WORK REQUIRED:
Nothing but the lines below between the line holding "match listMin used with" and the line holding "fixedRows := x.rows", inclusive, should appear in the answer, each set down exactly.

====== INPUT MATERIAL ======

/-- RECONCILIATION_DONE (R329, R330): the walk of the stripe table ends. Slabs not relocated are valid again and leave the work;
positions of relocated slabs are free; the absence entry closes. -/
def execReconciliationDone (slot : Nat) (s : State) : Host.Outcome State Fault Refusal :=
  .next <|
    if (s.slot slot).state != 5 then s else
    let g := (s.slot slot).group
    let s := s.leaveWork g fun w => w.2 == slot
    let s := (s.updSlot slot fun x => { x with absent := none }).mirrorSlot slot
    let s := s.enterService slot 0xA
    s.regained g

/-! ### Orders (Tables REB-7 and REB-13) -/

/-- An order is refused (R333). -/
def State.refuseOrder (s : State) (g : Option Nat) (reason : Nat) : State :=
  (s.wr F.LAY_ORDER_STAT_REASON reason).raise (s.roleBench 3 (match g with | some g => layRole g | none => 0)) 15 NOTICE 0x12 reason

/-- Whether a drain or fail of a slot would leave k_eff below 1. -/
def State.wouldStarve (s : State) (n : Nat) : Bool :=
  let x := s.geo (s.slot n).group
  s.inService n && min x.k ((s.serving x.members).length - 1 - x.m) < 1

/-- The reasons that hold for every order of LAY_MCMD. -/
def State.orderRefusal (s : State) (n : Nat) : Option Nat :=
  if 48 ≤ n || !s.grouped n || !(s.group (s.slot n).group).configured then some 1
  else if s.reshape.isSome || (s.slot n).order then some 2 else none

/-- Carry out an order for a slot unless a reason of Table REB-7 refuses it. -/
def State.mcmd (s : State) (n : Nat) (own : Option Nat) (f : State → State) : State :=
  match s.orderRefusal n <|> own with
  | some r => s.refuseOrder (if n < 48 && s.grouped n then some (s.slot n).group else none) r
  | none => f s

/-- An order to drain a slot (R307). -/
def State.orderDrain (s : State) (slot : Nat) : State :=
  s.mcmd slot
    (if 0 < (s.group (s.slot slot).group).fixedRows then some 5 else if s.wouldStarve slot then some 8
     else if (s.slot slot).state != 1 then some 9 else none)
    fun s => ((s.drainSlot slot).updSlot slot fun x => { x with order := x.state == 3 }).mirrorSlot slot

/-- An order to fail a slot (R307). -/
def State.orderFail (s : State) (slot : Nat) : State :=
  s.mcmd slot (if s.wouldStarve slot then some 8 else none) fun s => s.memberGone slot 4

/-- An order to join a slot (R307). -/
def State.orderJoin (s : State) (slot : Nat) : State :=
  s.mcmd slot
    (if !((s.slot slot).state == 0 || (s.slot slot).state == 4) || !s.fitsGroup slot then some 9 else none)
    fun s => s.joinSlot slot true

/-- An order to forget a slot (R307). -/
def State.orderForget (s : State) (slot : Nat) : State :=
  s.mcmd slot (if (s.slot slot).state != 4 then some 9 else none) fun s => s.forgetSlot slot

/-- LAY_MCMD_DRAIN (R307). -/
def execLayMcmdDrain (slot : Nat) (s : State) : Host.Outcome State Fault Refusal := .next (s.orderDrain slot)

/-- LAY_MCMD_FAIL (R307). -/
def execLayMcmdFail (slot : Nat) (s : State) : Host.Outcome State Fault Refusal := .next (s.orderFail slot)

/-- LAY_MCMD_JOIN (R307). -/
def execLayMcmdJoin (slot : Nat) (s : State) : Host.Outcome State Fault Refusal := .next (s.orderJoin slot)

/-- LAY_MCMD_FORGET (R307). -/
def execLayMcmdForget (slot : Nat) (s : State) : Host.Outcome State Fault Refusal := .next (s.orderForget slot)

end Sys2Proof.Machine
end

======
====== INPUT MATERIAL ======

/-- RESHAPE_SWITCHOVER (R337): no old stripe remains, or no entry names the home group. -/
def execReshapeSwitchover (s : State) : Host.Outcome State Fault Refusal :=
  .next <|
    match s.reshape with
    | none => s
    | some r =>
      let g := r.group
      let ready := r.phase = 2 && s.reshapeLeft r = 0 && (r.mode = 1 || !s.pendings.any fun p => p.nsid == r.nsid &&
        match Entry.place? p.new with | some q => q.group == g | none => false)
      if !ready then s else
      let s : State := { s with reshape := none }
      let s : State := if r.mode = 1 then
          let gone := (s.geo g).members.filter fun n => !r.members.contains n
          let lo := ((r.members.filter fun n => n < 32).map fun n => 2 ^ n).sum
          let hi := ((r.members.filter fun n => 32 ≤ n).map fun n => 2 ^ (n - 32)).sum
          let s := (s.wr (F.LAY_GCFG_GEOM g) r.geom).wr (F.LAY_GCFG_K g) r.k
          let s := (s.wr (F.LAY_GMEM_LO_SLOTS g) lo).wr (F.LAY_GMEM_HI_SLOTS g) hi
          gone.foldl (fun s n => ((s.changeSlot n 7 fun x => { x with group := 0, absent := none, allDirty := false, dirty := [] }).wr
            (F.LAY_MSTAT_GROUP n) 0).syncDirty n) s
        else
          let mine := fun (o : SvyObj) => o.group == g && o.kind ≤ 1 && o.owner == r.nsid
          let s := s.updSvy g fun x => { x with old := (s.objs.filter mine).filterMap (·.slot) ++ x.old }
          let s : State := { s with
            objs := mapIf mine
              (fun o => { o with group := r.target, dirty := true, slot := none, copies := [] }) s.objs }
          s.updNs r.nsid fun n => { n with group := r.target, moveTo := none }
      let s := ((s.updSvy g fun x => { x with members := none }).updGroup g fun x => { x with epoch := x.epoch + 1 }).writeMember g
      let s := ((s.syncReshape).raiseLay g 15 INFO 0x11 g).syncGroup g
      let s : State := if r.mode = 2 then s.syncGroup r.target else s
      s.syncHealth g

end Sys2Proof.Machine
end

======
====== INPUT MATERIAL ======

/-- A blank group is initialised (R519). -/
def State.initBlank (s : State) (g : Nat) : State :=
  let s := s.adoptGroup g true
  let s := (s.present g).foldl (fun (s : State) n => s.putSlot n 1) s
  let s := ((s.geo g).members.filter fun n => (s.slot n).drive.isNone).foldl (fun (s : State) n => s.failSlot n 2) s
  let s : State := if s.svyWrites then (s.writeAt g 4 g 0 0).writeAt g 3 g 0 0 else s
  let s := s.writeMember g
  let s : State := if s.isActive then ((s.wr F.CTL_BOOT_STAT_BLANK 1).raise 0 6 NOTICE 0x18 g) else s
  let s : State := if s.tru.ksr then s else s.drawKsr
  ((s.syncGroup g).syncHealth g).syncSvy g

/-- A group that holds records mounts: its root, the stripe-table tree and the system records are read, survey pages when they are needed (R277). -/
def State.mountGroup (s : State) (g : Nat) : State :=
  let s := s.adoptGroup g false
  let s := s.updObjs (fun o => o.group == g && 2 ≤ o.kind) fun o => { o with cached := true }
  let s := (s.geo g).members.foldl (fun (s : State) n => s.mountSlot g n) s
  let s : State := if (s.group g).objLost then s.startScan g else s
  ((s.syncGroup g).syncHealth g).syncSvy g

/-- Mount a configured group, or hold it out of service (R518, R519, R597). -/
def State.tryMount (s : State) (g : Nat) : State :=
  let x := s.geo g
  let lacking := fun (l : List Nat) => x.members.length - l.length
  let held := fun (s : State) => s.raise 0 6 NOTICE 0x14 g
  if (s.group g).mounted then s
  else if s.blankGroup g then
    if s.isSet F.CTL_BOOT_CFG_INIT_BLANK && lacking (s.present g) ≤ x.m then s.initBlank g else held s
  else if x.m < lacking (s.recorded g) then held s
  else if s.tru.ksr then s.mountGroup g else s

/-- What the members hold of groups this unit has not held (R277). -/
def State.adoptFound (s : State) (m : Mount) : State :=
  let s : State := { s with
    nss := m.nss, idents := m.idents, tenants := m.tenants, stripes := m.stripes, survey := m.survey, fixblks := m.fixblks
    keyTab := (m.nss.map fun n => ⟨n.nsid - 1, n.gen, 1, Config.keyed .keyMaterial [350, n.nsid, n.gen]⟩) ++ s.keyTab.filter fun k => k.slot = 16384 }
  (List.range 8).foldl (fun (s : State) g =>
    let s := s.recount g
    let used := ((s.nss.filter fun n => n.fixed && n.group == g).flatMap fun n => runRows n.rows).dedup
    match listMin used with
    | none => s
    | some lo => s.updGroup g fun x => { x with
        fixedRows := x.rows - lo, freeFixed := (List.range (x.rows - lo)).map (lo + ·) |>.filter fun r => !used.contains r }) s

======

FINAL ANSWER:
    match listMin used with
    | none => s
    | some lo => s.updGroup g fun x => { x with
        fixedRows := x.rows - lo, freeFixed := (List.range (x.rows - lo)).map (lo + ·) |>.filter fun r => !used.contains r }) s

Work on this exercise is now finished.